Blake is a local, growing up in Steilacoom, Washington, cooking with his grandparents, fishing, clamming, crabbing. "It was all seafood and nature," he recalls. Even so, he didn't plan on a culinary career. He went into criminal justice on a soccer scholarship and when done, knew he didn't want it. He decided on the military, but his mother was a solid no. She suggested culinary. "I do appreciate the structure and that it's technique-driven," he says. Blake attended the Art Institute of Seattle's one-year program. His first job at 19 was as a host at The Daily Grill, associated with the Sheraton Grand Seattle. He then attended the French Culinary Institute in Manhattan, working at well-known spots like Jean-Georges, Oceana, and The Fatty Crab where he worked with a James Beard award-winning chef.
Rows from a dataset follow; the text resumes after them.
theorem writes_Act_grantAnswers  {z0 : Nat} {P : Nat → Prop} (r_PLX_CNT : P (PLX.CNT 0 10)) (r_DEV_CNT_LAST : ∀ x0, P (DEV.CNT_LAST x0)) (r_DEV_EVT : ∀ x0, P (DEV.EVT x0)) (r_PLX_LAST : P (PLX.LAST 0)) (r_PLX_EVT : P (PLX.EVT 0)) (r_KEYS_SLOT : ∀ x0, P (KEYS.SLOT 0 x0)) (r_KEYS_LAST : P (KEYS.LAST 0)) (r_KEYS_EVT : P (KEYS.EVT 0)) (r_KEYS_CNT : P (KEYS.CNT 0 6)) (r_PLX_CNT_2 : P (PLX.CNT 0 12)) (r_PLX_CNT_3 : P (PLX.CNT 0 5)) (r_PLX_CNT_4 : P (PLX.CNT 0 3)) (r_PLX_CNT_5 : P (PLX.CNT 0 4)) (r_PLX_CNT_6 : P (PLX.CNT 0 2)) : Writes (Act.grantAnswers z0) P := by
  induction z0 with
  | zero =>
    unfold Act.grantAnswers
    exact Writes.skip
  | succ z0 ih =>
    unfold Act.grantAnswers
    try dsimp only
    repeat' (with_reducible first | exact ih | exact r_PLX_CNT | exact r_DEV_CNT_LAST _ | exact r_DEV_EVT _ | exact r_PLX_LAST | exact r_PLX_EVT | exact r_KEYS_SLOT _ | exact r_KEYS_LAST | exact r_KEYS_EVT | exact r_KEYS_CNT | exact r_PLX_CNT_2 | exact r_PLX_CNT_3 | exact r_PLX_CNT_4 | exact r_PLX_CNT_5 | exact r_PLX_CNT_6 | apply writes_Act_updPair | apply writes_Act_pairTake | apply Writes.upd | apply Writes.seq | apply Writes.skip | intro _ | split | dsimp only)
  all_goals first | exact r_PLX_CNT | exact r_DEV_CNT_LAST _ | exact r_DEV_EVT _ | exact r_PLX_LAST | exact r_PLX_EVT | exact r_KEYS_SLOT _ | exact r_KEYS_LAST | exact r_KEYS_EVT | exact r_KEYS_CNT | exact r_PLX_CNT_2 | exact r_PLX_CNT_3 | exact r_PLX_CNT_4 | exact r_PLX_CNT_5 | exact r_PLX_CNT_6

theorem writes_handoverProbe {line : Bool} {P : Nat → Prop} (r_PAIR_EVT : P (PAIR.EVT 0)) (r_WAKE_EVT : P (WAKE.EVT 0)) (r_WAKE_CNT : P (WAKE.CNT 0 9)) (r_DEV_CNT_LAST : ∀ x0, P (DEV.CNT_LAST x0)) (r_DEV_EVT : ∀ x0, P (DEV.EVT x0)) (r_WAKE_CNT_2 : P (WAKE.CNT 0 11)) (r_PAIR_CNT : P (PAIR.CNT 0 7)) (r_PAIR_CNT_2 : P (PAIR.CNT 0 8)) (r_PAIR_CMD : P (PAIR.CMD 0)) (r_PLX_CNT : P (PLX.CNT 0 10)) (r_PLX_LAST : P (PLX.LAST 0)) (r_PLX_EVT : P (PLX.EVT 0)) (r_KEYS_SLOT : ∀ x0, P (KEYS.SLOT 0 x0)) (r_KEYS_LAST : P (KEYS.LAST 0)) (r_KEYS_EVT : P (KEYS.EVT 0)) (r_KEYS_CNT : P (KEYS.CNT 0 6)) (r_PLX_CNT_2 : P (PLX.CNT 0 12)) (r_PLX_CNT_3 : P (PLX.CNT 0 5)) (r_PLX_CNT_4 : P (PLX.CNT 0 3)) (r_PLX_CNT_5 : P (PLX.CNT 0 4)) (r_PLX_CNT_6 : P (PLX.CNT 0 2)) : Writes (handoverProbe line) P := by
  unfold handoverProbe
  try dsimp only
  repeat' (with_reducible first | exact r_PAIR_EVT | exact r_WAKE_EVT | exact r_WAKE_CNT | exact r_DEV_CNT_LAST _ | exact r_DEV_EVT _ | exact r_WAKE_CNT_2 | exact r_PAIR_CNT | exact r_PAIR_CNT_2 | exact r_PAIR_CMD | exact r_PLX_CNT | exact r_PLX_LAST | exact r_PLX_EVT | exact r_KEYS_SLOT _ | exact r_KEYS_LAST | exact r_KEYS_EVT | exact r_KEYS_CNT | exact r_PLX_CNT_2 | exact r_PLX_CNT_3 | exact r_PLX_CNT_4 | exact r_PLX_CNT_5 | exact r_PLX_CNT_6 | apply writes_Act_dropOwner | apply writes_Act_updPair | apply writes_Act_pairEvent | apply writes_Act_pairCount | apply writes_Act_handResult | apply writes_Act_grantAnswers | apply Writes.upd | apply Writes.all_cons | apply Writes.all_nil | apply Writes.seq | apply Writes.get | apply Writes.when | apply Writes.skip | apply Writes.ite | intro _ | split | dsimp only)
  all_goals first | exact r_PAIR_EVT | exact r_WAKE_EVT | exact r_WAKE_CNT | exact r_DEV_CNT_LAST _ | exact r_DEV_EVT _ | exact r_WAKE_CNT_2 | exact r_PAIR_CNT | exact r_PAIR_CNT_2 | exact r_PAIR_CMD | exact r_PLX_CNT | exact r_PLX_LAST | exact r_PLX_EVT | exact r_KEYS_SLOT _ | exact r_KEYS_LAST | exact r_KEYS_EVT | exact r_KEYS_CNT | exact r_PLX_CNT_2 | exact r_PLX_CNT_3 | exact r_PLX_CNT_4 | exact r_PLX_CNT_5 | exact r_PLX_CNT_6

theorem writes_Act_pathSilent {p i path : Nat} {P : Nat → Prop} (r_PAIR_SILENT_LAST : P (PAIR.SILENT_LAST p)) (r_PAIR_EVT : P (PAIR.EVT p)) : Writes (Act.pathSilent p i path) P := by
  unfold Act.pathSilent
  try dsimp only
  repeat' (with_reducible first | exact r_PAIR_SILENT_LAST | exact r_PAIR_EVT | apply writes_Act_eventIrq | apply Writes.setReg | apply Writes.seq | intro _ | dsimp only)
  all_goals first | exact r_PAIR_SILENT_LAST | exact r_PAIR_EVT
He returned to Seattle where he staged at Canlis and worked at Café Juanita and La Spiga, then returned to New York to work at a hotel and Artisan restaurant in Southport, Connecticut that featured New England-style farm-to-table. "I helped open it and was the Executive Sous Chef." He stayed on the East Coast for two more years, then returned to Seattle. "I love the East Coast but keep getting drawn back here." He helped open Tilikum Place Café as Chef de Cuisine, and then Some Random Bar.

He and his wife then opened their own organic, farm-to-table restaurant in Steilacoom, De La Terre. "It was like recreating what I'd done when young: crabbing, foraging mushrooms, and creating awesome relationships with local small farmers." At the same time, he decided to take his passion for wine to the next level. Self-taught, he is now a level 2 sommelier. At De La Terre, he was the chef, and his wife was the GM. When they decided to have a child, they realized they couldn't do it all. They told everyone three months in advance they would close, and they sold out every night for three months. They closed in late 2019, before the pandemic. "We weren't built for take-out food, so the timing was good for us," Blake says. With a 3-year-old son and 9-year-old daughter from a previous relationship, Blake decided he would no longer do food. He became the Beverage Director at Rider at the Hotel Theodore until the pandemic closed it. "I was able to be at home for four months with my wife while she was pregnant. It was one of the best times." He then worked for Walden Selections, a wine distributor and importer.

He became the Executive Chef/Creator of Spice Lab in Tacoma, a pop-up inside a bar, two weeks after his son was born. "I helped the owner with his branding and growing the company. We parted ways when I took the Executive Chef job at"

Blake saw an ad for the executive chef position at Alder & Ash and became the first employee in April of 2023, doing research and development. The restaurant and bar opened in late May 2023.